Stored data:
"""

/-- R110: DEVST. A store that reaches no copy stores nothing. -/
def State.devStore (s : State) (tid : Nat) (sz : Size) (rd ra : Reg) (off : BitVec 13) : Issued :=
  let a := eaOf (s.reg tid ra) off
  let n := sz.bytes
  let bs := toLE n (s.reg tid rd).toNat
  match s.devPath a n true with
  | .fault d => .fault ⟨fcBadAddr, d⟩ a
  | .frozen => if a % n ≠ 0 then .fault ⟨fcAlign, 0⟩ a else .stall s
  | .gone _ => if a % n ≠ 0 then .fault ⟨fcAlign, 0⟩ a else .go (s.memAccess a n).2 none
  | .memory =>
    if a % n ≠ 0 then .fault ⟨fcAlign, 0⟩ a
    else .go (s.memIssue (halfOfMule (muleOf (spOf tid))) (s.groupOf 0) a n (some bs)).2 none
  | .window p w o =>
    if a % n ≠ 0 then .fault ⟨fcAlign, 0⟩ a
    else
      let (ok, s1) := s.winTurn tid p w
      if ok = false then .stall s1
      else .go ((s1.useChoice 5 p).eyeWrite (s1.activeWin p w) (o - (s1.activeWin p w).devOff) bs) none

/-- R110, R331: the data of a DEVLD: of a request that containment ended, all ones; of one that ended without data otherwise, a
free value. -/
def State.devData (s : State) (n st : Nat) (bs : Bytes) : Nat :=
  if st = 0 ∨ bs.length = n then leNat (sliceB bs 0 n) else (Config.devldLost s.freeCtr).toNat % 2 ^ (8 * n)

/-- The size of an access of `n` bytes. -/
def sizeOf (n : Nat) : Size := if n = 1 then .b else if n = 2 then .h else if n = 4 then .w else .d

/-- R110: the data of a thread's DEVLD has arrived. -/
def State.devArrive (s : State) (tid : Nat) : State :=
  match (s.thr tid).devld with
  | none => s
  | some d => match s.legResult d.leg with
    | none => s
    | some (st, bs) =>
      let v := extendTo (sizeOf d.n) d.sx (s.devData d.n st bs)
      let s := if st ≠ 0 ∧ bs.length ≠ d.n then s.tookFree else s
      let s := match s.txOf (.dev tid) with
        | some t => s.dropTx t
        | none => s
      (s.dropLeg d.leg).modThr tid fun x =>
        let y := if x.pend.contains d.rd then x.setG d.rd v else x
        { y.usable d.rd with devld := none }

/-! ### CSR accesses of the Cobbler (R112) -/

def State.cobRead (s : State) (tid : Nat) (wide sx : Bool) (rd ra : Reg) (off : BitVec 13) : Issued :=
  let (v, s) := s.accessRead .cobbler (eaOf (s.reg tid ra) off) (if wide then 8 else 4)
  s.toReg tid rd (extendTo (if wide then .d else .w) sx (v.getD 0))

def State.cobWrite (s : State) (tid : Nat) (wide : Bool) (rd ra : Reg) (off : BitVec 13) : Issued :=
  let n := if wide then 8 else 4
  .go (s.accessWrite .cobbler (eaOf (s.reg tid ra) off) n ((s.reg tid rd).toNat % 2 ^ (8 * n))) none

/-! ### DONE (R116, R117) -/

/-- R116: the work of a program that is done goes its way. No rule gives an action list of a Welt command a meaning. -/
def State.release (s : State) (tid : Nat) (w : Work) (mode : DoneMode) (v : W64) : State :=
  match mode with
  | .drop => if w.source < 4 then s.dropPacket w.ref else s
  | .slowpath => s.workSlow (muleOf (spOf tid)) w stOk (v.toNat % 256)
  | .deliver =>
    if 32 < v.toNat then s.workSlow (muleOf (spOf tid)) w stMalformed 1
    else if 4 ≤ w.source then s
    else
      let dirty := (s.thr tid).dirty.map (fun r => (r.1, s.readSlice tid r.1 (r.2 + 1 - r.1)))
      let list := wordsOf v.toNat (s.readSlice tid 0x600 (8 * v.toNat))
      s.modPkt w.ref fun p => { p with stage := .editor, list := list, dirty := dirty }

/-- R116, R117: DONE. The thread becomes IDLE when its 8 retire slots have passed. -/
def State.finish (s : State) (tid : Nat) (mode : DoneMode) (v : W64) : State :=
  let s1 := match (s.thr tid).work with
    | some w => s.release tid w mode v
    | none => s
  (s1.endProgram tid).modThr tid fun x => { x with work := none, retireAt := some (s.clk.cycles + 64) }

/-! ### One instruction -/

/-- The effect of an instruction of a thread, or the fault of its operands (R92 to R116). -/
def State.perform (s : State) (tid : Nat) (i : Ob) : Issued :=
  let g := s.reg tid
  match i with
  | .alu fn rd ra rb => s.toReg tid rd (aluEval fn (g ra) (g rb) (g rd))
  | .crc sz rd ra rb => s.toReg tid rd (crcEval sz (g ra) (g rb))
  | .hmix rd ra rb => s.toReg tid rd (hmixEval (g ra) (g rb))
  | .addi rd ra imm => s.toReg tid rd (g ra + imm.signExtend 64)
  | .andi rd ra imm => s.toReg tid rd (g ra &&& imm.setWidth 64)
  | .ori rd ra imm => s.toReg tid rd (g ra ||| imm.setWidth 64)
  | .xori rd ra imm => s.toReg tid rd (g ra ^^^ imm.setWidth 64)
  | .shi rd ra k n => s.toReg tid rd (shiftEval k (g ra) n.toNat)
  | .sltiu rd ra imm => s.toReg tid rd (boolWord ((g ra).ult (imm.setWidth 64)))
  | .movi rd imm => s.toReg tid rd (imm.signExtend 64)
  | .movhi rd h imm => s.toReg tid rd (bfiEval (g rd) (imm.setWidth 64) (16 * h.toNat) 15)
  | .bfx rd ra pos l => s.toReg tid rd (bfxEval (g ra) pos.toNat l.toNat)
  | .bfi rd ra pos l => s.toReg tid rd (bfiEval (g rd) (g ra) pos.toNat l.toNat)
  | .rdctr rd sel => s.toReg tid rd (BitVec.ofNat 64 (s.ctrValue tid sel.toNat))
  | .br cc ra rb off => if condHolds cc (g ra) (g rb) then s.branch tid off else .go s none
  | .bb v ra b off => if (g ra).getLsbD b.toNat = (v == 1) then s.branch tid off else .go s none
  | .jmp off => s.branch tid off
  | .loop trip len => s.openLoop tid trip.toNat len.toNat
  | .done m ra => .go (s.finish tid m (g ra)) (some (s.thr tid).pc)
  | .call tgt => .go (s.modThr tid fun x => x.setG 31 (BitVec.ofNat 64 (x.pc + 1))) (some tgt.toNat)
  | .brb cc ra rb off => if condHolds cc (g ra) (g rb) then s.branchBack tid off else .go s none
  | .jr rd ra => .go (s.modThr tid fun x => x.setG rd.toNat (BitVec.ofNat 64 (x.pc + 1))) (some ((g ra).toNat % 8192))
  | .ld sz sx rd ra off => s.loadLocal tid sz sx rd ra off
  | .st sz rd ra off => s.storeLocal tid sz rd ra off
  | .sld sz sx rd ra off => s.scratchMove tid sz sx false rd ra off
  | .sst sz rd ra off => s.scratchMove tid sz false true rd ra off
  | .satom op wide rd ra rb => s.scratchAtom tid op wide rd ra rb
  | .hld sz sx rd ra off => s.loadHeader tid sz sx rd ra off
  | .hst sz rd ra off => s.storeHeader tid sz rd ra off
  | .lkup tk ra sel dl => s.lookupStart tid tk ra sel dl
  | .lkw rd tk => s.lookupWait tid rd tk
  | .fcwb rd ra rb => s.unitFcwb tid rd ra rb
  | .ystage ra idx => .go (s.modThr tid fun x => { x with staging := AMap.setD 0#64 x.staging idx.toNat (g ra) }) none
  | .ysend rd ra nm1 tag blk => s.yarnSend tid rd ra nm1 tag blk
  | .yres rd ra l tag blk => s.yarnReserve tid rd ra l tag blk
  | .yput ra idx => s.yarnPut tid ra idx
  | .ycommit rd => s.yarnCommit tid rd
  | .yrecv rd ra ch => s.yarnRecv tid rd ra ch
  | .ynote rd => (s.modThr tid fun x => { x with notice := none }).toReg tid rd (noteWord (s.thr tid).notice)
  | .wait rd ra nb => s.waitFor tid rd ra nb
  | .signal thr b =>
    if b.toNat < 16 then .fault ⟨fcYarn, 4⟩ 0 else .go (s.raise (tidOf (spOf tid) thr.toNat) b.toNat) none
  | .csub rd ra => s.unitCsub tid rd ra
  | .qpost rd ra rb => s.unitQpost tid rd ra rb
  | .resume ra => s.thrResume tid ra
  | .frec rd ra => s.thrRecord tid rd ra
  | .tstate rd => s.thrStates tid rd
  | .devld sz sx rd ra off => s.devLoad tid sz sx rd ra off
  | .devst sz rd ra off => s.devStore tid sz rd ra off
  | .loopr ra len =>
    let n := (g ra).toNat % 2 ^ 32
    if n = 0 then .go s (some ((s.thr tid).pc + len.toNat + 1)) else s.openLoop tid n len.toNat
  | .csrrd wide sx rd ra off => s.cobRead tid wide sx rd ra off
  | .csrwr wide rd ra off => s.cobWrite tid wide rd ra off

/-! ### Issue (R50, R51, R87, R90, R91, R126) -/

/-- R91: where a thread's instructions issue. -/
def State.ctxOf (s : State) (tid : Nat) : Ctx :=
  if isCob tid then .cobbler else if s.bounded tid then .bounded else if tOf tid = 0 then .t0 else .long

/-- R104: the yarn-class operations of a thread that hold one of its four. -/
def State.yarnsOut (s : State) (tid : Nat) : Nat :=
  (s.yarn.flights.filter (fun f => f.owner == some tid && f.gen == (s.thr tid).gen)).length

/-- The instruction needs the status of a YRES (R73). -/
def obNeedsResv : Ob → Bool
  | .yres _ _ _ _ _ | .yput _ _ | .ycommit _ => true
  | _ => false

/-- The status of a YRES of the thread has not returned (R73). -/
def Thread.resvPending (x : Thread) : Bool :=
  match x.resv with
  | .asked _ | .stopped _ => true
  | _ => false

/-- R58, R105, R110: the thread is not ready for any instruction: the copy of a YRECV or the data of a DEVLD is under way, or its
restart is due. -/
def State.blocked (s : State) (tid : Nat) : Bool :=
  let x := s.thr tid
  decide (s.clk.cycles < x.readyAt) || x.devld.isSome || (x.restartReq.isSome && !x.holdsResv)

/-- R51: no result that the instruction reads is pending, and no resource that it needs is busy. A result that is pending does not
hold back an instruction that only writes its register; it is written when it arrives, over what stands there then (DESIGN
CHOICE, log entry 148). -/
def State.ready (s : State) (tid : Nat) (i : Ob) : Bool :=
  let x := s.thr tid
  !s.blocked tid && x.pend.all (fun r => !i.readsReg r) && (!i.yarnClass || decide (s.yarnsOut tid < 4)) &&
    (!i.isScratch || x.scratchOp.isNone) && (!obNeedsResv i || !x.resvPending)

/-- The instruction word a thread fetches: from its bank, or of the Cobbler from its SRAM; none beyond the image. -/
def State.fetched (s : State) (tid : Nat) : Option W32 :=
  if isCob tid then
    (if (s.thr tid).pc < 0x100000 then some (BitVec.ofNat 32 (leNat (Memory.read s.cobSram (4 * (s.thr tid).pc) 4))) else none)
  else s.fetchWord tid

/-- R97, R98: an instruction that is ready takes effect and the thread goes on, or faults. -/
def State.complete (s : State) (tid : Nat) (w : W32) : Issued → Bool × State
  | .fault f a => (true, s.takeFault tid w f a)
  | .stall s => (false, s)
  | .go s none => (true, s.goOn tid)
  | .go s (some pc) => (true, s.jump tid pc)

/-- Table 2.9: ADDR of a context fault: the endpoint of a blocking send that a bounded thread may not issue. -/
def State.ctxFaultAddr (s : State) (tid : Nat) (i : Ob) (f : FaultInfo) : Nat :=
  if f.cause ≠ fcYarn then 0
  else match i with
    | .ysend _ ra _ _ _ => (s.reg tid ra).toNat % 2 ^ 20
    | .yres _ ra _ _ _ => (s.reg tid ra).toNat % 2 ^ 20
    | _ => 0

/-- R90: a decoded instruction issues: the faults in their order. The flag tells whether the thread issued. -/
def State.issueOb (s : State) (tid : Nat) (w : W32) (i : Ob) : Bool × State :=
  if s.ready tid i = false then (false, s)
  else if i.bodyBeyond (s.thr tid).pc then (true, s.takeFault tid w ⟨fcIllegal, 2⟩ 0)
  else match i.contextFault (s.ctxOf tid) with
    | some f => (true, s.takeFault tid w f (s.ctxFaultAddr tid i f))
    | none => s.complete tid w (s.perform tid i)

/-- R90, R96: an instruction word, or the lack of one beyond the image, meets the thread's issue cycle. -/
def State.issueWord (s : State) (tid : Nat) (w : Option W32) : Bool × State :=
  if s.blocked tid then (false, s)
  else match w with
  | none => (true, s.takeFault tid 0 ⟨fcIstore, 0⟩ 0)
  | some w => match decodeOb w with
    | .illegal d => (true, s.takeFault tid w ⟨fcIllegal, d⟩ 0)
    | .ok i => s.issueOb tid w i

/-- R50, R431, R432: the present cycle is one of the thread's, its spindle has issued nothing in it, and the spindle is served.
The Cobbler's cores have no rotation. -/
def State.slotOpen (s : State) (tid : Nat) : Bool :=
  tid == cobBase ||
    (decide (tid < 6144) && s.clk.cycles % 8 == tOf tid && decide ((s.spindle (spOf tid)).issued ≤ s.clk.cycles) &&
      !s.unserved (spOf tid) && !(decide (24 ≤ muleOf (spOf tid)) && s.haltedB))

"""

How to complete this task:
What the answer needs is every line from the data above with "takeFault" in it.

Task answer:
  | .fault f a => (true, s.takeFault tid w f a)
  else if i.bodyBeyond (s.thr tid).pc then (true, s.takeFault tid w ⟨fcIllegal, 2⟩ 0)
    | some f => (true, s.takeFault tid w f (s.ctxFaultAddr tid i f))
  | none => (true, s.takeFault tid 0 ⟨fcIstore, 0⟩ 0)
    | .illegal d => (true, s.takeFault tid w ⟨fcIllegal, d⟩ 0)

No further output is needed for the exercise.